List all lines of the data containing the word "bwEmit".

***** Extracted material *****

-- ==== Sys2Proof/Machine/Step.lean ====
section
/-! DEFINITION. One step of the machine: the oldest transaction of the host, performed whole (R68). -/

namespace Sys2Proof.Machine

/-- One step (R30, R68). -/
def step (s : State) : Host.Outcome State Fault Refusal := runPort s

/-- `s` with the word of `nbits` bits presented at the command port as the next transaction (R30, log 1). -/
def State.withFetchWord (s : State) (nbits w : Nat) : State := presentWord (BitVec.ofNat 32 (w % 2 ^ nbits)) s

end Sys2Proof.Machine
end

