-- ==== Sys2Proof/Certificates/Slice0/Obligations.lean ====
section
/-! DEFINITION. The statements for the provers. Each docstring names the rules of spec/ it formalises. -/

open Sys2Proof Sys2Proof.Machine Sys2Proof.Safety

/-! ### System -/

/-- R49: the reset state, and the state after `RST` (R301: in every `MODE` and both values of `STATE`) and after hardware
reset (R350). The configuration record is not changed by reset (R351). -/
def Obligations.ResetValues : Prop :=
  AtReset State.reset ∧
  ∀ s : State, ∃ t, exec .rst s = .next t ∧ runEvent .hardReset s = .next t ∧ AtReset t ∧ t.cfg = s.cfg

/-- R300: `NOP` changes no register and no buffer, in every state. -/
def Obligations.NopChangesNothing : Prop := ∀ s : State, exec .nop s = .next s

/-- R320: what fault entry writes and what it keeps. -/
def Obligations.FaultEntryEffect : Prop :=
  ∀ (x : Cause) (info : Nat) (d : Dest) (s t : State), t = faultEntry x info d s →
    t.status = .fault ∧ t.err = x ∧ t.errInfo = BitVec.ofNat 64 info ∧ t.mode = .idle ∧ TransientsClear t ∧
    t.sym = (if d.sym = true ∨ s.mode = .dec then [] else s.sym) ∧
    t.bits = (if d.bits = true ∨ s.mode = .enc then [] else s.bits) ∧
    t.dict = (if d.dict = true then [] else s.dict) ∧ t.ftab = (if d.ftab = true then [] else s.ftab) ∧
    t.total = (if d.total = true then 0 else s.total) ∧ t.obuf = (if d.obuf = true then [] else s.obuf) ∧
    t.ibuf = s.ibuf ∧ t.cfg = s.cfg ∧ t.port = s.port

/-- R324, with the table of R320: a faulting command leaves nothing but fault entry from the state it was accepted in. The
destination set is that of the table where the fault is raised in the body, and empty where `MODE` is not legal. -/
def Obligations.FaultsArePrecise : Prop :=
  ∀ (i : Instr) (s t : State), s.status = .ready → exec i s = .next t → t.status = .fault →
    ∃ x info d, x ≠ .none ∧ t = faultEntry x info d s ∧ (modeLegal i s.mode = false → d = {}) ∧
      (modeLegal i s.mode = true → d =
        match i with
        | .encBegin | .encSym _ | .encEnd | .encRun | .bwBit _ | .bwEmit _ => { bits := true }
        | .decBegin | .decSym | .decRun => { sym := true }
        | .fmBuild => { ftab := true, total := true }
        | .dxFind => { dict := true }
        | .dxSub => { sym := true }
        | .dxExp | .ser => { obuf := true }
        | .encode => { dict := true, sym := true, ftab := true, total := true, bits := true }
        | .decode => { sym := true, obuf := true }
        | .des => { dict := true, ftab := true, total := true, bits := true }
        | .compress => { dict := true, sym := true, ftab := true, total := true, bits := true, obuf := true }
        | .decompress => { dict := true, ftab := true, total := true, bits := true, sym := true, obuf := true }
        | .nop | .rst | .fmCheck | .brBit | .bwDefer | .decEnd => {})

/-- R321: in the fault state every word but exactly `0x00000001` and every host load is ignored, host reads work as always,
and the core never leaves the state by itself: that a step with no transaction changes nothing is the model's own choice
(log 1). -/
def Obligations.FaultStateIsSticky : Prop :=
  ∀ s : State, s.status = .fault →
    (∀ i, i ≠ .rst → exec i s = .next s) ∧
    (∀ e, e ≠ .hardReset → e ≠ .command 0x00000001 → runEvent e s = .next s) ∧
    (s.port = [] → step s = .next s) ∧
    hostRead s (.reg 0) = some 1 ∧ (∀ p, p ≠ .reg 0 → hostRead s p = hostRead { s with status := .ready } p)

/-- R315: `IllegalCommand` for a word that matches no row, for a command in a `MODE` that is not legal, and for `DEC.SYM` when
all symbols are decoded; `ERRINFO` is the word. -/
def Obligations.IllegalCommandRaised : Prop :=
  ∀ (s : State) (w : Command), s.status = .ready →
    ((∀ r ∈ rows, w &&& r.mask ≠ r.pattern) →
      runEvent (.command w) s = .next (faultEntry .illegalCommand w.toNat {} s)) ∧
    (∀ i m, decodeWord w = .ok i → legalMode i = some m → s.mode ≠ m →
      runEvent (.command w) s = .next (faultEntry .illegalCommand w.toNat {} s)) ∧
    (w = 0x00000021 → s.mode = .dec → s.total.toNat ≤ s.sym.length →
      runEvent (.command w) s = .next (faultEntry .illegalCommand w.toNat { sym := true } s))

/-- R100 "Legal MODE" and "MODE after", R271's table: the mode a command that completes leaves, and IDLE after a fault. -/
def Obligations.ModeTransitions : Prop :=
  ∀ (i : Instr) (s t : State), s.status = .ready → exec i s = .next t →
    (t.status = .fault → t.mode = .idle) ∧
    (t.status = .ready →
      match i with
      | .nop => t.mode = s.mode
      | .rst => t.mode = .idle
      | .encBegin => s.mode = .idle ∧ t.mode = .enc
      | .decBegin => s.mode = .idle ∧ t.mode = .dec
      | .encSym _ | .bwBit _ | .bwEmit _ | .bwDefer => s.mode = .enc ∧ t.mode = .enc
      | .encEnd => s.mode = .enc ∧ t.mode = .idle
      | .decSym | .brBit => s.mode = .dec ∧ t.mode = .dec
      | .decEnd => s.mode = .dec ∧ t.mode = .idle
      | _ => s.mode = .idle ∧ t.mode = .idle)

*****

• Written response:
        | .encBegin | .encSym _ | .encEnd | .encRun | .bwBit _ | .bwEmit _ => { bits := true }
      | .encSym _ | .bwBit _ | .bwEmit _ | .bwDefer => s.mode = .enc ∧ t.mode = .enc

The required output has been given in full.